-- ==== Sys2Proof/Machine/Pooling.lean ====
section
/-! DEFINITION. Pooling.lean: how a lookup's rows are combined, and its completion (12 R275, R278 to R282; 14 R341). -/

namespace Sys2Proof.Machine

/-! ### Row elements -/

/-- The elements of a stored row as FP32 codes; MXFP8 elements times their block scale, rounded once (12 R270, R278). -/
def rowElems (t : TableD) (b : Bytes) : List Nat :=
  let fmt := t.fmt.toNat
  let codes := (unpack fmt (b.take (if isMx fmt then t.elems else rowLen t))).take t.elems
  (listIdx codes).map fun x =>
    encodeF fp32 false (if isMx fmt then mxNum fmt x.2 ((b.getD (t.elems + x.1 / 32) 0).toNat) else elemNum fmt x.2)

/-! ### Pooling (12 R278) -/

def poolMean : Byte := 1
def poolMax : Byte := 2
def poolWsum : Byte := 3
def poolConcat : Byte := 4

/-- One contribution taken into a bag: added with one rounding, times its weight with WSUM, or the larger with MAX. -/
def contribute (pool : Byte) (acc : List Nat) (w : Nat) (x : List Nat) : List Nat :=
  if pool = poolWsum then
    List.zipWith (fun a e => encodeF fp32 false (numAdd (decodeF fp32 a) (numMul (decodeF fp32 w) (decodeF fp32 e)))) acc x
  else if pool = poolMax then List.zipWith f32max acc x
  else List.zipWith f32add acc x

/-- Contributions in order, from +0.0, or from the first with MAX. -/
def poolAll (pool : Byte) (n : Nat) (xs : List (Nat × List Nat)) : List Nat :=
  if pool = poolMax then
    match xs with
    | [] => List.replicate n 0
    | x :: r => r.foldl (fun a y => contribute pool a y.1 y.2) (x.2.map (rnd1 fun v => v))
  else xs.foldl (fun a y => contribute pool a y.1 y.2) (List.replicate n 0)

/-- The bytes of a fetched row. -/
def fetched (l : Lookup) (k row : Nat) : Bytes :=
  ((l.fetch.find? fun r => r.owner = k && r.row = row).map fun r => r.data).getD []

/-- The rows of bag `bag` at owner `k` on this chip: ascending rows, positions in order. -/
def bagRows (l : Lookup) (t : TableD) (k bag : Nat) : List (Nat × List Nat) :=
  let ps := l.pos.filter fun p => p.owner == some k && p.bag = bag
  let rows := ps.foldl (fun a p => insertNat a p.row) []
  (rows.map fun r => (ps.filter fun p => p.row = r).map fun p =>
    (p.weight.toNat, rowElems t (fetched l k r))).flatten

/-- FP32 codes of a partial in a reply. -/
def replyElems (n : Nat) (b : Bytes) : List Nat := groups 4 n b

/-- The partial of owner `k` for a bag, if it holds rows of that owner: from here, or from the owner's reply. -/
def partialOf (l : Lookup) (t : TableD) (k bag : Nat) : Option (List Nat) :=
  if !(bagsOf l k).contains bag then none
  else match l.parts.find? fun p => p.owner = k && p.bags.contains bag with
    | some p => some (replyElems t.elems (((p.reply.find? fun r => r.1 = bag).map fun r => r.2).getD []))
    | none => some (poolAll l.pool t.elems (bagRows l t k bag))

/-- Partials are combined by plain sums: their weights have been taken. -/
def combinePool (pool : Byte) : Byte := if pool = poolMax then poolMax else 0

/-- A bag's FP32 elements before OFMT (12 R278). -/
def bagValue (l : Lookup) (t : TableD) (bag : Nat) : List Nat :=
  let owners := if t.shard = 0 then 1 else t.owners.length
  let parts := (List.range owners).filterMap fun k => partialOf l t k bag
  let ball := (l.pos.filter fun p => p.owner.isNone && p.bag = bag).map fun p =>
    (p.weight.toNat, rowElems t (fetched l ballastOwner 0))
  let cnt := (l.pos.filter fun p => p.bag = bag).length
  if cnt = 0 then List.replicate t.elems 0
  else if l.pool = poolMax then poolAll poolMax t.elems (parts.map (fun p => (0, p)) ++ ball)
  else
    let a := poolAll (combinePool l.pool) t.elems (parts.map fun p => (0, p))
    let v := ball.foldl (fun a y => contribute l.pool a y.1 y.2) a
    if l.pool = poolMean then
      v.map fun c => rnd2 numDiv c (encodeF fp32 false (numOfInt cnt))
    else v

/-- A position's row with CONCAT, in stored format. -/
def concatRow (l : Lookup) (p : LkPos) : Bytes :=
  match p.owner with
  | none => fetched l ballastOwner 0
  | some k => match l.parts.find? fun q => q.owner = k && q.bags.contains p.bag with
    | some q => ((q.reply.find? fun r => r.1 = p.bag).map fun r => r.2).getD []
    | none => fetched l k p.row

/-- FP32 elements in the output format. -/
def outElems (ofmt : Nat) (cs : List Nat) : Bytes :=
  if ofmt = 9 then pack 9 (cs.map fun c => encodeF bf16 false (decodeF fp32 c)) else pack 11 cs

/-- The output bytes of bag or position `i`. -/
def outBytes (l : Lookup) (t : TableD) (i : Nat) : Bytes :=
  if l.pool = poolConcat then
      match l.pos[i]? with
      | none => []
      | some p => if l.ofmt = 0 then (concatRow l p).take (rowLen t) else outElems l.ofmt.toNat (rowElems t (concatRow l p))
    else outElems l.ofmt.toNat (bagValue l t i)

/-- The outputs of a lookup, each with its SPA. -/
def lookupOuts (l : Lookup) (t : TableD) : List (Nat × Bytes) :=
  (List.range l.nBags).map fun i => (l.outSpa + i * l.outStride, outBytes l t i)

/-- What completes the outputs to whole words (09 R195, 12 R275): zeros past an output's end, and before one that begins inside
a word the bytes `lead`, which the spec does not state (log 5). The outputs are written after them. -/
def wordPads (l : Lookup) (t : TableD) (lead : Bytes) : List (Nat × Bytes) :=
  (lookupOuts l t).map (fun x => (x.1 / 4 * 4, lead)) ++
    (lookupOuts l t).map fun x => (x.1 + x.2.length, zeros ((4 - (x.1 + x.2.length) % 4) % 4))

/-! ### Output (12 R275; 09 R197) -/

/-- Engine `e` owns the bank, and no reclaim has passed it on. -/
def engineOwns (s : State) (e c b : Nat) : Bool := (bankOf s c b).ownerB = ownEngine e

/-- The engine may write every byte of a range of core `n`. -/
def engineMay (s : State) (e n spa len : Nat) : Bool :=
  inSpad s n spa len && (rangePoints spa len).all fun a => (spaBank s n a).any fun x => engineOwns s e x.1 x.2

/-- A bank of the lookup's output is on its way to the engine: its writes are held (09 R197, R200). -/
def outHeld (s : State) (e : Nat) (l : Lookup) : Bool := l.banks.any fun b => (bankOf s b.1 b.2).pend == some (ownEngine e)

/-- Outputs in order; one whose bank the engine does not own is dropped, and the lookup ends NOT_OWNER. -/
def writeOuts (e n : Nat) : List (Nat × Bytes) → State → Bool → State × Bool
  | [], s, ok => (s, ok)
  | (a, b) :: r, s, ok =>
    if b.isEmpty then writeOuts e n r s ok
    else if engineMay s e n a b.length then writeOuts e n r (spadWrite s n a b) ok
    else writeOuts e n r s false

/-- Contents of the output range after a status other than OK: free where the engine may write (12 R282; log 5). -/
def freeOuts (s : State) (e n : Nat) (l : Lookup) (size : Nat) : State :=
  (outRanges l.outSpa l.outStride size l.nBags).foldl (fun s r =>
    let (b, s) := takeFreeBytes s r.2
    (writeOuts e n [(r.1, b)] s true).1) s

/-- With RETURN_BANK every bank of the output range the engine holds returns to LOCAL (12 R281, 09 R202). -/
def returnBanks (s : State) (e : Nat) (l : Lookup) : State :=
  if !l.retBank then s
  else l.banks.foldl (fun s b => if engineOwns s e b.1 b.2 then modBank s b.1 b.2 fun k => { k with
      ownerB := ownLocal
      pend := none
      reclaim := false
      byThread := none } else s) s

/-- Every row has returned and every part has ended. -/
def lookupDone (l : Lookup) : Bool :=
  l.isOver || (l.fetch.all (fun r => r.isOver) && l.parts.all fun p => p.isOver)

/-- The lookup leaves its engine. -/
def removeLookup (s : State) (e id : Nat) : State :=
  modEngine s e fun x => { x with active := x.active.filter fun l => l.id != id }

/-- The steps of R281 after the outputs. -/
def endLookup (s : State) (e n id : Nat) (l : Lookup) (status : Half) : State :=
  let s := returnBanks (removeLookup s e l.id) e l
  match opOf s n id with
  | none => s
  | some o => completeOp s n o status.toNat l.subst

/-- A local lookup completes (12 R281, R282). -/
def completeLocal (s : State) (e n id : Nat) (l : Lookup) : State :=
  match tableOf s l.table with
  | none => endLookup s e n id l lsDenied
  | some t =>
    if l.status = 0 then
      let (lead, s) := takeFreeBytes s (l.outSpa % 4)
      match writeOuts e n (wordPads l t lead ++ lookupOuts l t) s true with
      | (s, true) => endLookup s e n id l 0
      | (s, false) => endLookup (freeOuts s e n l (lookupOutSize t l.ofmt.toNat)) e n id l lsNotOwner
    else endLookup (freeOuts s e n l (lookupOutSize t l.ofmt.toNat)) e n id l l.status

/-- The entries of a POOLED reply: a partial per bag, or a row per position with CONCAT (12 R279, 14 R341). -/
def pooledBytes (l : Lookup) (t : TableD) : Bytes :=
  ((bagsOf l 0).map fun b => leBytes 4 b ++ zeros 4 ++
    (if l.pool = poolConcat then
       (match l.pos.find? fun p => p.bag = b with
        | some p => fetched l 0 p.row
        | none => [])
     else pack 11 (poolAll l.pool t.elems (bagRows l t 0 b)))).flatten

/-- The response status of an owner that refuses. -/
def respOfStatus (st : Half) : Nat := if st = lsStale then rsStale else if st = lsEpoch then rsEpoch else rsDenied

def servingOf (s : State) (i : Nat) : Option Packet := s.fab.serving.find? fun p => p.num = i

def dropServing (s : State) (i : Nat) : State :=
  { s with fab := { s.fab with serving := s.fab.serving.filter fun p => p.num != i } }

/-- An incoming lookup completes: POOLED, with poison, or REFUSED (12 R280). -/
def completePeer (s : State) (e i : Nat) (l : Lookup) : State :=
  let s := removeLookup s e l.id
  match servingOf s i, tableOf s l.table with
  | some p, some t =>
    let s := dropServing s i
    if l.isOver then s
    else if l.status = 0 then respond s p opPooled rsOk l.poison (pooledBytes l t)
    else refuse s p (respOfStatus l.status)
  | _, _ => dropServing s i

/-- LOOKUP_COMPLETE (12 R281). Outputs whose bank is still on its way to the engine are held (09 R200). -/
def execLookupComplete (e : Fin 8) (lk : Nat) (s : State) : Res :=
  live s fun s =>
    match lookupOf s e lk with
    | none => s
    | some l =>
      if !lookupDone l then s
      else match l.src with
        | .core n id => if outHeld s e l then s else completeLocal s e n id l
        | .peer i => completePeer s e i l

/-! ### Replies to parts (12 R279, R282; 14 R347) -/

/-- The entries of a POOLED payload. -/
def replyEntries : Nat → Nat → Bytes → List (Nat × Bytes)
  | 0, _, _ => []
  | fuel + 1, n, b =>
    if b.length < 8 then []
    else (leNat (b.take 4), (b.drop 8).take n) :: replyEntries fuel n (b.drop (8 + n))

/-- A part of a lookup ends. -/
def partEnd (s : State) (e lk tag : Nat) (r : RemEnd) : State :=
  match lookupOf s e lk with
  | none => s
  | some l =>
    let n := ((tableOf s l.table).map fun t => if l.pool = poolConcat then rowLen t else 4 * t.elems).getD 0
    let setP (f : LkPart → LkPart) : State := modLookup s e lk fun l => { l with
      parts := l.parts.map fun p => if p.tag == some tag && !p.isOver then f p else p }
    let bad (st : Half) : State :=
      modLookup (setP fun p => { p with isOver := true }) e lk fun l => meet s.tb.up l st
    match r with
    | .ok d poison =>
      let s := setP fun p => { p with
        isOver := true
        reply := replyEntries (d.length + 1) n d }
      if poison then modLookup s e lk fun l => meet s.tb.up l lsPoison else s
    | .status c => bad (if c = rsStale then lsStale else if c = rsEpoch then lsEpoch else lsDenied)
    | .timeout => bad lsTimeout
    | .missed => bad lsMissed

end Sys2Proof.Machine
end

* [WORK TASK]:
If a line in the material holds "servingOf", copy it.

* [SOLUTION FOR THIS EXERCISE]:
def servingOf (s : State) (i : Nat) : Option Packet := s.fab.serving.find? fun p => p.num = i
  match servingOf s i, tableOf s l.table with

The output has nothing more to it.